Danielle listened and thought. She was suddenly back in Kang’s brig, listening to Petrov tell of how his vessel had lost its way, sailing north instead of south, relying only on the magnetic compass. The pole had moved, but he didn’t know it. She thought of the GPS going out, the sharks following them, and now she knew why: Yuri and the shard embedded in his brain. The small pulse on November 21 in the Bering Sea had to have come from him, with the sharks tracking them, just as the sharks in the gulf had homed in on her when she carried the stone.
“There was a similar weakening in 1908,” Moore added. “It took me awhile to understand why.”
“The Russians pulled the stone that far back?” she asked.
“Not exactly,” Moore said. “We think the stone detonated or self-destructed in central Russia in June of that year.”
June 1908. The date was familiar
. “The Tunguska blast,” she said.
“You know the story?”
“Of course,” she said. “Summer 1908, a massive explosion shook the Russian tundra. Fireballs were seen in the sky from three hundred miles away, trees knocked over like dominoes for twenty miles in every direction. Most people think it was caused by the airburst of a meteor or perhaps even a small asteroid. Expeditions have gone looking for the remnants but as far as I know, nothing was ever found. Last figure I saw equated the burst with a thirty-megaton bomb.”
“Try fifty,” Moore said. “According to the Russians anyway. Two thousand times the power of the Hiroshima bomb.”
“And you’re telling me it was one of the stones?”
“It’s the only thing that makes sense,” he said. “The drop in the magnetic field coincides exactly with the event. The blast itself has remained unexplainable even with the theory of an airburst. No crater, no radiation. And then there is the one thing the Russians did find.”
“The remnants of the stone,” she guessed.
“As it turns out,” he said. “In 1957, amid the chill of the cold war, the Russians mounted an expedition that they have never admitted to. And using the latest technology of the time they were able to find what they considered a ground zero of the event.
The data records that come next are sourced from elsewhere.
/-- R213: `VOLUME`, `FSHIFT`, `DUTY` and `HOFFSET` are written by TICK only; `PP`, `CURSOR`, `RB` and the sample port by
RENDER only; `ENV_START` by NOTEON only; `SR` by no command. -/
def Obligations.RegistersWithoutASetterHaveOneWriter : Prop :=
  ∀ (i : Instr) (s t : State), exec i s = .next t →
    ((∀ now, i ≠ .tick now) →
      t.volume = s.volume ∧ t.fshift = s.fshift ∧ t.duty = s.duty ∧ t.hoffset = s.hoffset) ∧
    ((∀ len, i ≠ .render len) →
      (∀ c : Fin 5, t.channels[c].pp = s.channels[c].pp) ∧ t.cursor = s.cursor ∧ t.rb = s.rb ∧ t.out = s.out) ∧
    ((∀ now, i ≠ .noteon now) → t.envStart = s.envStart) ∧
    t.sr = s.sr

/-- The commands whose effect waits for the next TICK (R271). -/
def Sys2Proof.actsAtTick : Instr → Bool
  | .sethvel _ => true
  | .setdoff _ => true
  | .setdrate _ => true
  | .setvdep _ => true
  | .setvrate _ => true
  | .setatk _ => true
  | .setrel _ => true
  | .noteon _ => true
  | .render _ => false
  | .tick _ => false
  | .setfreq _ _ => false
  | .seten _ _ => false
  | .setch0 _ _ => false
  | .setch1 _ _ => false
  | .setmask _ => false
  | .sethcnt _ => false

/-- R271: `ATTACK`, `RELEASE`, `VDEPTH`, `VRATE`, `DOFF`, `DRATE`, `HVEL` and NOTEON act through the next TICK only: a RENDER
right after such a command emits the same samples and leaves the same phases, buffer and cursor as without it. -/
def Obligations.ControlSettersWaitForTheNextTick : Prop :=
  ∀ (i : Instr) (len : Arg) (s t u : State), actsAtTick i = true → exec i s = .next t →
    exec (.render len) s = .next u →
    ∃ v, exec (.render len) t = .next v ∧ v.out = u.out ∧ v.channels = u.channels ∧ v.rb = u.rb ∧ v.cursor = u.cursor ∧
      v.volume = u.volume ∧ v.fshift = u.fshift ∧ v.duty = u.duty ∧ v.hoffset = u.hoffset

/-! ## TICK -/

/-- R180, R184: TICK's encoding, and that it always completes, writes the four controllers' registers from one elapsed time,
adds `HVEL` to `HOFFSET` once per command whatever the stamp, and changes nothing else. -/
def Obligations.TickRunsTheFourControllers : Prop :=
  (∀ now : Arg, encode (.tick now) = 0x02#8 ++ 0#8 ++ now) ∧
  encode (.tick 0x00104000#32) = 0x020000104000#48 ∧
  (∀ (now : Arg) (s : State),
    exec (.tick now) s =
      .next { s with
        volume := envelopeAt s.attack s.release (s.elapsed now)
        fshift := s.vdepth * sinT (s.vrate * s.elapsed now)
        hoffset := s.hoffset + s.hvel
        duty := if s.drate = 0 then s.doff else 1 / 2 + 2 / 5 * sinT (s.drate * s.elapsed now) }) ∧
  (∀ (now now' : Arg) (s t u : State), exec (.tick now) s = .next t → exec (.tick now') t = .next u →
    u.hoffset = s.hoffset + 2 * s.hvel)

/-- R181: the elapsed time is the stamps' difference modulo 2^32 in units of 2^-16 second, so a multiple of 2^-16 in
[0, 65536 - 2^-16]; all four controllers of one TICK use this one value. -/
def Obligations.ElapsedTimeIsTheStampDifference : Prop :=
  ∀ (now : Arg) (s : State),
    s.elapsed now = (((now.toNat : Int) - (s.envStart.toNat : Int)) % 4294967296 : Int) / 65536 ∧
    0 ≤ s.elapsed now ∧ s.elapsed now ≤ 65536 - 1 / 65536 ∧ OnGrid (s.elapsed now) ∧
    exec (.tick now) s = .next ((((s.envelope (s.elapsed now)).vibrato (s.elapsed now)).drift).dutyUpdate (s.elapsed now))

/-- R182: the three branches of the envelope, each with the range the rule gives it. -/
def Obligations.EnvelopeHasThreeBranches : Prop :=
  ∀ (now : Arg) (s : State), ∃ t, exec (.tick now) s = .next t ∧
    (s.elapsed now < s.attack → t.volume = s.elapsed now / s.attack ∧ 0 ≤ t.volume ∧ t.volume < 1) ∧
    (s.attack ≤ s.elapsed now → s.release = 0 → t.volume = 0) ∧
    (s.attack ≤ s.elapsed now → 0 < s.release → s.elapsed now < s.attack + s.release →
      t.volume = 1 - (s.elapsed now - s.attack) / s.release ∧ 0 < t.volume ∧ t.volume ≤ 1) ∧
    (s.attack + s.release ≤ s.elapsed now → 0 < s.release → t.volume = 0)

/-- R183, R186: vibrato by the table's sine, its corner cases and its bound. -/
def Obligations.VibratoFollowsTheTableSine : Prop :=
  ∀ (now : Arg) (s : State), ∃ t, exec (.tick now) s = .next t ∧
    t.fshift = s.vdepth * sinT (s.vrate * s.elapsed now) ∧
    (s.vdepth = 0 ∨ s.vrate = 0 → t.fshift = 0) ∧
    |t.fshift| ≤ |s.vdepth|

/-- R185: the duty width is the fixed offset when modulation is off and oscillates in [1/10, 9/10] when it is on, so it
stays in [0, 1]. -/
def Obligations.DutyWidthIsFixedOrOscillates : Prop :=
  ∀ (now : Arg) (s : State), ∃ t, exec (.tick now) s = .next t ∧
    (s.drate = 0 → t.duty = s.doff) ∧
    (s.drate ≠ 0 →
      t.duty = 1 / 2 + 2 / 5 * sinT (s.drate * s.elapsed now) ∧ 1 / 10 ≤ t.duty ∧ t.duty ≤ 9 / 10) ∧
    (InUnit s.doff → InUnit t.duty)

/-- R188: over TICKs with non-decreasing elapsed time the volume does not fall during the attack, does not rise after it, and
stays in [0, 1]; no other command changes it. -/
def Obligations.EnvelopeRisesThenFalls : Prop :=
  (∀ (now now' : Arg) (s t t' : State), 0 ≤ s.attack → 0 ≤ s.release →
    exec (.tick now) s = .next t → exec (.tick now') s = .next t' → s.elapsed now ≤ s.elapsed now' →
    (s.elapsed now' < s.attack → t.volume ≤ t'.volume) ∧
    (s.attack ≤ s.elapsed now → t'.volume ≤ t.volume) ∧
    InUnit t.volume) ∧
  (∀ (i : Instr) (s t : State), (∀ now, i ≠ .tick now) → exec i s = .next t → t.volume = s.volume)

/-- R187: the order in which the four controllers run inside a TICK cannot be observed. -/
def Obligations.ControllerOrderIsUnobservable : Prop :=
  ∀ (e : Val) (s : State) (fs : List (State → State)),
    fs.Perm [State.envelope e, State.vibrato e, State.drift, State.dutyUpdate e] →
    fs.foldl (fun s f => f s) s = s.tick e

/-- R117, R187: FORCEVOL1, with `RELEASE` above 0, makes the volume exactly 1; and `SETCH i, b, hz` is the joint command of
its bit. -/
def Obligations.PseudoCommandsDoWhatTheyName : Prop :=
  (∀ (now : Arg) (s : State), 0 < s.release →
    ∃ t, execAll (Pseudo.forcevol1 now).expand s = .next t ∧ t.volume = 1 ∧ t.attack = 0 ∧ t.envStart = now) ∧
  (∀ (ch : Sel) (en : Bool) (hz : Arg) (s : State) (h : ch.toNat < 5),
    execAll (Pseudo.setch ch en hz).expand s =
      .next { s with
        channels := s.channels.set ch.toNat
          { s.channels[ch.toNat] with freq := if hz.toInt < 0 then 0 else (hz.toInt : Val) / 65536, en := en } h })

/-! ## The datapath -/

/-- R91 (check sums), R92, R93 (images) and R94 (what every admissible image has): the transcribed ROMs. -/
def Obligations.RomImagesAreAdmissible : Prop :=
  quad.length = 257 ∧ quad.sum = 10713444 ∧ (quad.map fun n => n * n).sum = 551903457638 ∧
  (∀ i, i ≤ 256 → sinRom i = (quad.getD i 0 : Nat) / 65536) ∧
  (∀ i, 257 ≤ i → i ≤ 512 → sinRom i = (quad.getD (512 - i) 0 : Nat) / 65536) ∧
  (∀ i, 513 ≤ i → i ≤ 1023 → sinRom i = -sinRom (i - 512)) ∧
  (∀ j, j < 256 → cosRom j = sinRom ((4 * j + 256) % 1024)) ∧
  (∀ i, i < 1024 → -1 ≤ sinRom i ∧ sinRom i ≤ 1) ∧
  sinRom 0 = 0 ∧ sinRom 256 = 1 ∧ sinRom 512 = 0 ∧ sinRom 768 = -1 ∧ cosRom 0 = 1 ∧
  (∀ i, i < 512 → sinRom (i + 512) = -sinRom i)

/-- R132, R135 (period one turn), R134 (the cosine's period is `1 / INV_TWO_PI`) and R163's derived sentence: a phase kept
reduced by `frac` cannot be told from an unreduced one. -/
def Obligations.LookupsAndGeneratorsArePeriodic : Prop :=
  ∀ (t duty : Val) (k : Int) (mask : BitVec 4) (hcount : Nat) (hamp : List Val),
    sinT (t + k) = sinT t ∧ genSine (t + k) = genSine t ∧ genSquare (t + k) duty = genSquare t duty ∧
    genSaw (t + k) = genSaw t ∧ genTri (t + k) = genTri t ∧ wave (t + k) mask duty = wave t mask duty ∧
    waveHarmonics (t + k) mask duty hcount hamp = waveHarmonics t mask duty hcount hamp ∧
    waveHarmonics (frac t) mask duty hcount hamp = waveHarmonics t mask duty hcount hamp ∧
    cosR (t + k * (1073741824 / 170891319)) = cosR t

/-- R136 to R139: the generators' formulas, ranges and corner cases. -/
def Obligations.GeneratorsStayInTheirRanges : Prop :=
  ∀ t duty : Val,
    (genSine t = sinT t ∧ -1 ≤ genSine t ∧ genSine t ≤ 1) ∧
    ((frac t < duty → genSquare t duty = 1) ∧ (duty ≤ frac t → genSquare t duty = -1) ∧
      genSquare t 0 = -1 ∧ genSquare t 1 = 1) ∧
    (genSaw t = 2 * frac t - 1 ∧ -1 ≤ genSaw t ∧ genSaw t < 1) ∧
    ((frac t < 1 / 2 → genTri t = 4 * frac t - 1) ∧ (1 / 2 ≤ frac t → genTri t = -4 * frac t + 3) ∧
      -1 ≤ genTri t ∧ genTri t ≤ 1 ∧ (genTri t = -1 ↔ frac t = 0) ∧ (genTri t = 1 ↔ frac t = 1 / 2) ∧
      (genTri t = 0 ↔ frac t = 1 / 4 ∨ frac t = 3 / 4))

/-- R142: eight amplitudes, each in [-1, 1], the fundamental's always 1. -/
def Obligations.FundamentalAmplitudeIsOne : Prop :=
  ∀ h : Val, (hampOf h).length = 8 ∧ (hampOf h).getD 0 0 = 1 ∧
    ∀ k : Nat, k < 8 → (hampOf h).getD k 0 = cosR (k * h + k) ∧ -1 ≤ (hampOf h).getD k 0 ∧ (hampOf h).getD k 0 ≤ 1

/-- R144, with R140's bound: |wave| ≤ 43/20, |waveHarmonics| ≤ (43/20) Σ (3/4)^k < 43/5, and the mix of the channels is below
43 in magnitude. -/
def Obligations.MixIsBelowFortyThree : Prop :=
  (∀ (t duty : Val) (mask : BitVec 4), |wave t mask duty| ≤ 43 / 20) ∧
  (∀ (t duty : Val) (mask : BitVec 4) (hcount : Nat) (h : Val),
    |waveHarmonics t mask duty hcount (hampOf h)| ≤ 43 / 20 * ∑ k ∈ Finset.range hcount, (3 / 4 : Val) ^ k ∧
    43 / 20 * ∑ k ∈ Finset.range hcount, (3 / 4 : Val) ^ k < 43 / 5) ∧
  (∀ (s : State) (i : Nat), |s.mix i| < 43)

/-! ## RENDER -/

/-- The dry mix of sample `i` written out from R161 to R164, R142 and R143. -/
def Sys2Proof.mixOfTheRules (s : State) (i : Nat) : Val :=
  ∑ c : Fin 5,
    if s.channels[c].en then
      ∑ k ∈ Finset.range s.hcount,
        wave ((k + 1) * (s.channels[c].pp + i * ((s.channels[c].freq + s.fshift) / s.sr))) s.wmask s.duty
          * cosR (k * s.hoffset + k) * (3 / 4 : Val) ^ k
    else 0

/-- R161 to R164: the dry mix is the sum over the enabled channels of the weighted harmonics at phase `PP + i * delta`; a
disabled channel adds nothing. -/
def Obligations.DryMixIsTheSumOverEnabledChannels : Prop :=
  ∀ (s : State) (i : Nat), s.hcount ≤ 8 → s.mix i = mixOfTheRules s i

/-- R165, R173: RENDER completes and emits, in order, `mix(i) * VOLUME` plus half the dry mix of the sample `RLEN` earlier,
taken from the buffer for the first `RLEN` samples and from the command's own mixes after them. -/
def Obligations.RenderEmitsMixPlusHalfTheEcho : Prop :=
  ∀ (len : Arg) (s : State), s.cursor < s.rlen → s.hcount ≤ 8 → Memory.wf s.rb →
    ∃ t, exec (.render len) s = .next t ∧
      t.out = s.out ++ (List.range len.toNat).map fun i =>
        s.mix i * s.volume +
          1 / 2 * (if i < s.rlen then Memory.read ((s.cursor + i) % s.rlen) s.rb else s.mix (i - s.rlen))

/-- R166, R167 and RENDER's frame (R160): the cursor advances by the length modulo `RLEN`; each slot holds the last dry mix
stored in it, the slots not reached and every index outside `RB` hold what they held; each enabled channel's phase is
the one past the last sample, a disabled channel's is kept; nothing else changes. -/
def Obligations.RenderLeavesPhasesBufferAndCursor : Prop :=
  ∀ (len : Arg) (s : State), s.cursor < s.rlen → s.hcount ≤ 8 → Memory.wf s.rb →
    ∃ t, exec (.render len) s = .next t ∧
      t = { s with out := t.out, rb := t.rb, channels := t.channels, cursor := (s.cursor + len.toNat) % s.rlen } ∧
      (∀ c : Fin 5, t.channels[c] =
        if s.channels[c].en then
          { s.channels[c] with
            pp := frac (s.channels[c].pp + len.toNat * ((s.channels[c].freq + s.fshift) / s.sr)) }
        else s.channels[c]) ∧
      (∀ j : Nat, Memory.read j t.rb =
        if s.rlen ≤ j then Memory.read j s.rb
        else if (j + s.rlen - s.cursor) % s.rlen < len.toNat then
          s.mix ((j + s.rlen - s.cursor) % s.rlen +
            s.rlen * ((len.toNat - 1 - (j + s.rlen - s.cursor) % s.rlen) / s.rlen))
        else Memory.read j s.rb)

/-- R169: RENDER `a` followed directly by RENDER `b` is RENDER `a + b`, samples and state, exactly. -/
def Obligations.TwoRendersAreOneLongRender : Prop :=
  ∀ (a b : Arg) (s t : State), a.toNat + b.toNat < 4294967296 →
    exec (.render a) s = .next t → exec (.render b) t = exec (.render (a + b)) s

/-- R172: RENDER 0 emits nothing and changes nothing. -/
def Obligations.RenderOfLengthZeroChangesNothing : Prop :=
  ∀ s : State, Inv s → exec (.render 0#32) s = .next s

/-- R170: disabling a channel, rendering and enabling it again leaves its phase where it was; and a RENDER does not read the
phase of a disabled channel. -/
def Obligations.DisabledChannelKeepsItsPhase : Prop :=
  (∀ (ch : Sel) (len : Arg) (s : State) (_ : ch.toNat < 5), s.cursor < s.rlen → s.hcount ≤ 8 →
    ∃ t, execAll [.seten ch false, .render len, .seten ch true] s = .next t ∧
      t.channels[ch.toNat].pp = s.channels[ch.toNat].pp ∧ t.channels[ch.toNat].en = true) ∧
  (∀ (s : State) (hamp : List Val) (i : Nat) (c : Channel), c.en = false → s.voice hamp i c = 0)

/-- R171: at effective frequency zero an enabled channel sees its stored phase at every sample, so it contributes the constant
`waveHarmonics(PP[c], ...)`: that is its own term of the mix and what the mix has more than with the channel disabled; a
disabled one contributes nothing; the phase stays. With phase 0, mask 0b1100 and one harmonic the channel contributes -9/10
at every sample. A negative effective frequency lets the phase run backwards. At any effective frequency an enabled
channel's phase is left in [0, 1). -/
def Obligations.ZeroFrequencyIsAConstant : Prop :=
  (∀ (len : Arg) (s : State) (c : Fin 5), s.cursor < s.rlen → s.hcount ≤ 8 →
    ∃ t, exec (.render len) s = .next t ∧
      (s.channels[c].freq + s.fshift = 0 →
        (∀ i, s.phi s.channels[c] i = s.channels[c].pp) ∧
        (s.channels[c].en = true → ∀ i,
          s.voice (hampOf s.hoffset) i s.channels[c] =
            waveHarmonics s.channels[c].pp s.wmask s.duty s.hcount (hampOf s.hoffset) ∧
          s.mix i =
            State.mix { s with channels := s.channels.set c { s.channels[c] with en := false } } i +
              waveHarmonics s.channels[c].pp s.wmask s.duty s.hcount (hampOf s.hoffset)) ∧
        (s.channels[c].en = false → ∀ i, s.voice (hampOf s.hoffset) i s.channels[c] = 0) ∧
        (0 ≤ s.channels[c].pp → s.channels[c].pp < 1 → t.channels[c] = s.channels[c])) ∧
      (s.channels[c].freq + s.fshift < 0 → ∀ i, s.phi s.channels[c] (i + 1) < s.phi s.channels[c] i) ∧
      (s.channels[c].en = true → 0 ≤ t.channels[c].pp ∧ t.channels[c].pp < 1)) ∧
  (∀ (s : State) (c : Fin 5), s.channels[c].en = true → s.channels[c].freq + s.fshift = 0 → s.channels[c].pp = 0 →
    s.wmask = 0b1100#4 → s.hcount = 1 → ∀ i, s.voice (hampOf s.hoffset) i s.channels[c] = -9 / 10) ∧
  (∀ duty h : Val, waveHarmonics 0 0b1100#4 duty 1 (hampOf h) = -9 / 10)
“Highly distorted magnetic readings led them to believe they had zeroed in on the nickel-iron core of a
fallen meteor, at the bottom of Lake Cheko. A year of underwater work recovered nothing, until suddenly the magnetic readings shifted and all electronic systems failed in the main dredging boat. During the repairs a magnetometer led them to a single shard that had been hauled aboard just prior to the meltdown.”